JDK-Implementation is e.g. within the class:
https://github.com/frohoff/jdk8u-dev-jdk/blob/master/src/share/classes
/com/sun/crypto/provider/DHKeyAgreement.java

BouncyCastle has a similar class:
https://github.com/bcgit/bc-java/blob/master/core/src/main/java/org/bo
uncycastle/crypto/agreement/DHAgreement.java

Maybe the only way would be to debug into the classes, use
java.net.debug or provide an own crypto provider which will reveal the
params.

Now, that's an interesting possibility.

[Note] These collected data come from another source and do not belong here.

/-- RTS pops the high byte, then the low byte, and adds one; after a JSR it comes back to the byte after JSR's third one, with S
where it was (45_control_flow R253). -/
def Obligations.SubroutineReturn : Prop :=
  DecodeTo [0x60] (fun _ _ => [.rts]) ∧
  (∀ s : State, exec .rts s = .next { s with
    s := s.s + 2
    pc := word (memRead s (stackAddr (s.s + 1))) (memRead s (stackAddr (s.s + 2))) + 1 }) ∧
  ∀ (a : Addr) (s : State), ∃ t u,
    exec (.jsr a) s = .next t ∧ exec .rts t = .next u ∧ u = { t with pc := s.pc + 2, s := s.s }

/-- BRK: past the padding byte, the return address pushed low byte first, then the status with the old B; B set, no other
flag; PC from the vector at 0xFFFE; no other register, no other cell; the bytes pushed are in the mirror images of their cells
too (45_control_flow R256, 60_exceptions R298, 10_state R25). The saved address, the old B and the untouched I and D are the
spec's decision D19. There is no exception under any configuration, since none guards the stack
page (44_single_byte R220; notes/assumptions/31.md). -/
def Obligations.BreakEntry : Prop :=
  DecodeTo [0x00] (fun _ _ => [.brk]) ∧
  ∀ s : State,
    ∃ t,
      exec .brk s = .next t ∧
      t = { s with pc := t.pc, s := s.s - 3, p := t.p, flat := t.flat, banks := t.banks } ∧
      PushedBytes s t [BitVec.ofNat 8 ((s.pc + 1).toNat % 256), BitVec.ofNat 8 ((s.pc + 1).toNat / 256), s.p] ∧
      FlagOnly s.p t.p .b true ∧
      t.pc = word (memRead t 0xFFFF) (memRead t 0xFFFE)

/-- RTI pops the whole status, then the high byte, then the low byte, and adds nothing; after a BRK it comes back to the byte
after the padding byte with S and every flag where they were (45_control_flow R257, 60_exceptions R298, R299). The three
increments are the spec's decision D20 (notes/assumptions/30.md), what BRK saves is D19. -/
def Obligations.BreakReturn : Prop :=
  DecodeTo [0x40] (fun _ _ => [.rti]) ∧
  (∀ s : State, exec .rti s = .next { s with
    p := memRead s (stackAddr (s.s + 1))
    s := s.s + 3
    pc := word (memRead s (stackAddr (s.s + 2))) (memRead s (stackAddr (s.s + 3))) }) ∧
  ∀ s : State, ∃ t u,
    exec .brk s = .next t ∧ exec .rti t = .next u ∧ u = { t with pc := s.pc + 1, s := s.s, p := s.p }

/-- A lock opcode latches `locked` and changes nothing else (45_control_flow R260). The set of lock opcodes is the spec's
decision D4 (notes/assumptions/13.md). -/
def Obligations.LockOpcodeLatches : Prop :=
  DecodeTo [0x02, 0x12, 0x22, 0x32, 0x42, 0x52, 0x62, 0x72, 0x92, 0xB2, 0xD2, 0xF2] (fun _ _ =>
    [.kil 0x02, .kil 0x12, .kil 0x22, .kil 0x32, .kil 0x42, .kil 0x52, .kil 0x62, .kil 0x72, .kil 0x92, .kil 0xB2,
     .kil 0xD2, .kil 0xF2]) ∧
  ∀ (op : Byte) (s : State), exec (.kil op) s = .next { s with err := .locked }

/-- An unknown opcode latches `unknown`; registers, memory and the flags other than G are unchanged; PC is past the opcode when
its low bits are 11, and otherwise there or one or two bytes further (45_control_flow R262). The values of G and of PC among
the three are free values (notes/assumptions/7.md, notes/assumptions/8.md): the statement holds for every value of them. -/
def Obligations.UnknownOpcodeLatches : Prop :=
  ∀ (op : Byte) (s : State), ∃ t,
    exec (.unk op) s = .next t ∧
    t = { s with err := .unknown, p := t.p, pc := t.pc } ∧
    (∀ f, f ≠ .g → flagOf t.p f = flagOf s.p f) ∧
    (op.toNat % 4 = 3 → t.pc = s.pc) ∧
    (t.pc = s.pc ∨ t.pc = s.pc + 1 ∨ t.pc = s.pc + 2)

/-! Steps. -/

/-- When no error is latched and the bytes at PC decode to `i`, the step is `exec i` on the state with PC past the opcode and
the opcode's cost debited, saturating at 0; a next state then has T drawn afresh, and a stop is the instruction's stop
(46_dispatch_loop R270, R271; 10_state R28). That the debit saturates is the spec's decision D8 (notes/assumptions/30.md).
T's value is a free value (notes/assumptions/6.md). -/
def Obligations.StepRunsTheDecodedInstruction : Prop :=
  ∀ (s : State) (i : Instr) (rest : List Byte), s.err = .none →
    decode s.params.sets [memRead s s.pc, memRead s (s.pc + 1), memRead s (s.pc + 2)] = .ok (i, rest) →
    let s₀ := { s with pc := s.pc + 1, budget := s.budget - min s.budget (s.cycleCost (memRead s s.pc)) }
    step s = match exec i s₀ with
      | .next t => .next { t with t := Config.freeScratch t.draws, draws := t.draws + 1 }
      | .fault e => .fault e
      | .refused e => .refused e

/-- The bytes at PC always decode, under any two opcode sets: every opcode byte has a class (46_dispatch_loop R272). -/
def Obligations.EveryFetchDecodes : Prop :=
  ∀ s : State, ∃ i rest,
    decode s.params.sets [memRead s s.pc, memRead s (s.pc + 1), memRead s (s.pc + 2)] = .ok (i, rest) ∧
    i.hasEncoding s.params.sets = true ∧ rest.length = 2 - i.operandBytes

/-- While an error is latched no step is possible, and a Run changes nothing and returns the budget (46_dispatch_loop R273,
R277; 93 U4). That `step` answers a fault for the stuck state is the model's form (notes/assumptions/10.md). That Run
returns the old budget is the spec's decision D35. -/
def Obligations.LatchedErrorStopsStepsAndRuns : Prop :=
  ∀ s : State,
    (s.err = .locked → step s = .fault .haltedLocked) ∧
    (s.err = .unknown → step s = .fault .haltedUnknown) ∧
    (s.err ≠ .none → ∀ (bound n : Nat) (arrivals : List Bool),
      run bound n arrivals s = .next ⟨endByError s.err, s.budget, s⟩)

/-- With no error latched a step answers a next state, or the write-protect fault: then RO_ENFORCE is on, the address is
guarded, and the instruction stores to its operand; so a push never stops one, the stack page being never guarded
(44_single_byte R220; notes/assumptions/31.md). With RO_ENFORCE off
it always answers a next state (60_exceptions R290, R296, R297). -/
def Obligations.OnlyWriteProtectStopsAStep : Prop :=
  ∀ s : State, s.err = .none →
    ((∃ t, step s = .next t) ∨
      ∃ a, step s = .fault (.writeProtect a) ∧ s.params.roEnforce = true ∧ s.params.guarded a = true ∧
        storesToOperand (fetchInstr s) = true) ∧
    (s.params.roEnforce = false → ∃ t, step s = .next t)

/-- What a step does to registers, memory and the latched error does not depend on the budget or the stop flag, and it leaves
the stop flag alone (46_dispatch_loop R270). -/
def Obligations.StepIgnoresBudgetAndStop : Prop :=
  ∀ (s : State) (b : Nat) (st : Bool),
    (∀ t, step s = .next t → step { s with budget := b, stop := st } =
      .next { t with budget := b - min b (s.cycleCost (memRead s s.pc)), stop := st }) ∧
    (∀ e, step s = .fault e → step { s with budget := b, stop := st } = .fault e)
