/-! beginStep, endStep -/

@[simp] theorem beginStep_pc (s : State) : (beginStep s).pc = s.pc + 1 := rfl
@[simp] theorem beginStep_a (s : State) : (beginStep s).a = s.a := rfl
@[simp] theorem beginStep_x (s : State) : (beginStep s).x = s.x := rfl
@[simp] theorem beginStep_y (s : State) : (beginStep s).y = s.y := rfl
@[simp] theorem beginStep_s (s : State) : (beginStep s).s = s.s := rfl
@[simp] theorem beginStep_t (s : State) : (beginStep s).t = s.t := rfl
@[simp] theorem beginStep_p (s : State) : (beginStep s).p = s.p := rfl
@[simp] theorem beginStep_budget (s : State) : (beginStep s).budget = s.budget - min s.budget (s.cycleCost (opcodeAt s)) := rfl
@[simp] theorem beginStep_err (s : State) : (beginStep s).err = s.err := rfl
@[simp] theorem beginStep_stop (s : State) : (beginStep s).stop = s.stop := rfl
@[simp] theorem beginStep_flat (s : State) : (beginStep s).flat = s.flat := rfl
@[simp] theorem beginStep_banks (s : State) : (beginStep s).banks = s.banks := rfl
@[simp] theorem beginStep_bankCount (s : State) : (beginStep s).bankCount = s.bankCount := rfl
@[simp] theorem beginStep_pt (s : State) : (beginStep s).pt = s.pt := rfl
@[simp] theorem beginStep_params (s : State) : (beginStep s).params = s.params := rfl
@[simp] theorem beginStep_draws (s : State) : (beginStep s).draws = s.draws := rfl
@[simp] theorem endStep_pc (s : State) : (endStep s).pc = s.pc := rfl
@[simp] theorem endStep_a (s : State) : (endStep s).a = s.a := rfl
@[simp] theorem endStep_x (s : State) : (endStep s).x = s.x := rfl
@[simp] theorem endStep_y (s : State) : (endStep s).y = s.y := rfl
@[simp] theorem endStep_s (s : State) : (endStep s).s = s.s := rfl
@[simp] theorem endStep_t (s : State) : (endStep s).t = Config.freeScratch s.draws := rfl
@[simp] theorem endStep_p (s : State) : (endStep s).p = s.p := rfl
@[simp] theorem endStep_budget (s : State) : (endStep s).budget = s.budget := rfl
@[simp] theorem endStep_err (s : State) : (endStep s).err = s.err := rfl
@[simp] theorem endStep_stop (s : State) : (endStep s).stop = s.stop := rfl
@[simp] theorem endStep_flat (s : State) : (endStep s).flat = s.flat := rfl
@[simp] theorem endStep_banks (s : State) : (endStep s).banks = s.banks := rfl
@[simp] theorem endStep_bankCount (s : State) : (endStep s).bankCount = s.bankCount := rfl
@[simp] theorem endStep_pt (s : State) : (endStep s).pt = s.pt := rfl
@[simp] theorem endStep_params (s : State) : (endStep s).params = s.params := rfl
@[simp] theorem endStep_draws (s : State) : (endStep s).draws = s.draws + 1 := rfl

/-! Reading the register just written, and the others. -/

theorem State.reg_setReg (s : State) (r r' : Reg) (v : Byte) :
    (s.setReg r v).reg r' = if r = r' then v else s.reg r' := by cases r <;> cases r' <;> rfl

@[simp] theorem State.reg_setPc (s : State) (pc : Addr) (r : Reg) : (s.setPc pc).reg r = s.reg r := by cases r <;> rfl

@[simp] theorem State.reg_setP (s : State) (p : Byte) (r : Reg) : (s.setP p).reg r = s.reg r := by cases r <;> rfl

end Sys2Proof.Machine
end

I wonder if it would be possible to
implement a cryptographic provider that simply passes-through all calls to the
default provider, but is able to observe some of these interesting details.

-chris
Hello Chris,

I found a tutorial about writing crypto providers:
https://docs.oracle.com/javase/9/security/howtoimplaprovider.htm#JSSEC-GUID-7C304A79-6D0B-438B-A02E-51648C909876

Despite I never wrote one, it should be possible to wrap the classes and 
register own crypto providers.
Maybe BouncyCastle is a possible starting point.
As TLS-algorithms consists of several parts (signature, padding, encryption, 
decryption, key exchange, ...) it might be a bit tedious.

Another option would be to fork e.g. BouncyCastle and add some debug-outputs or 
public methods to reach out the needed information.

One of my goals for this project[1] was not to use anything outside of the platform's JRE.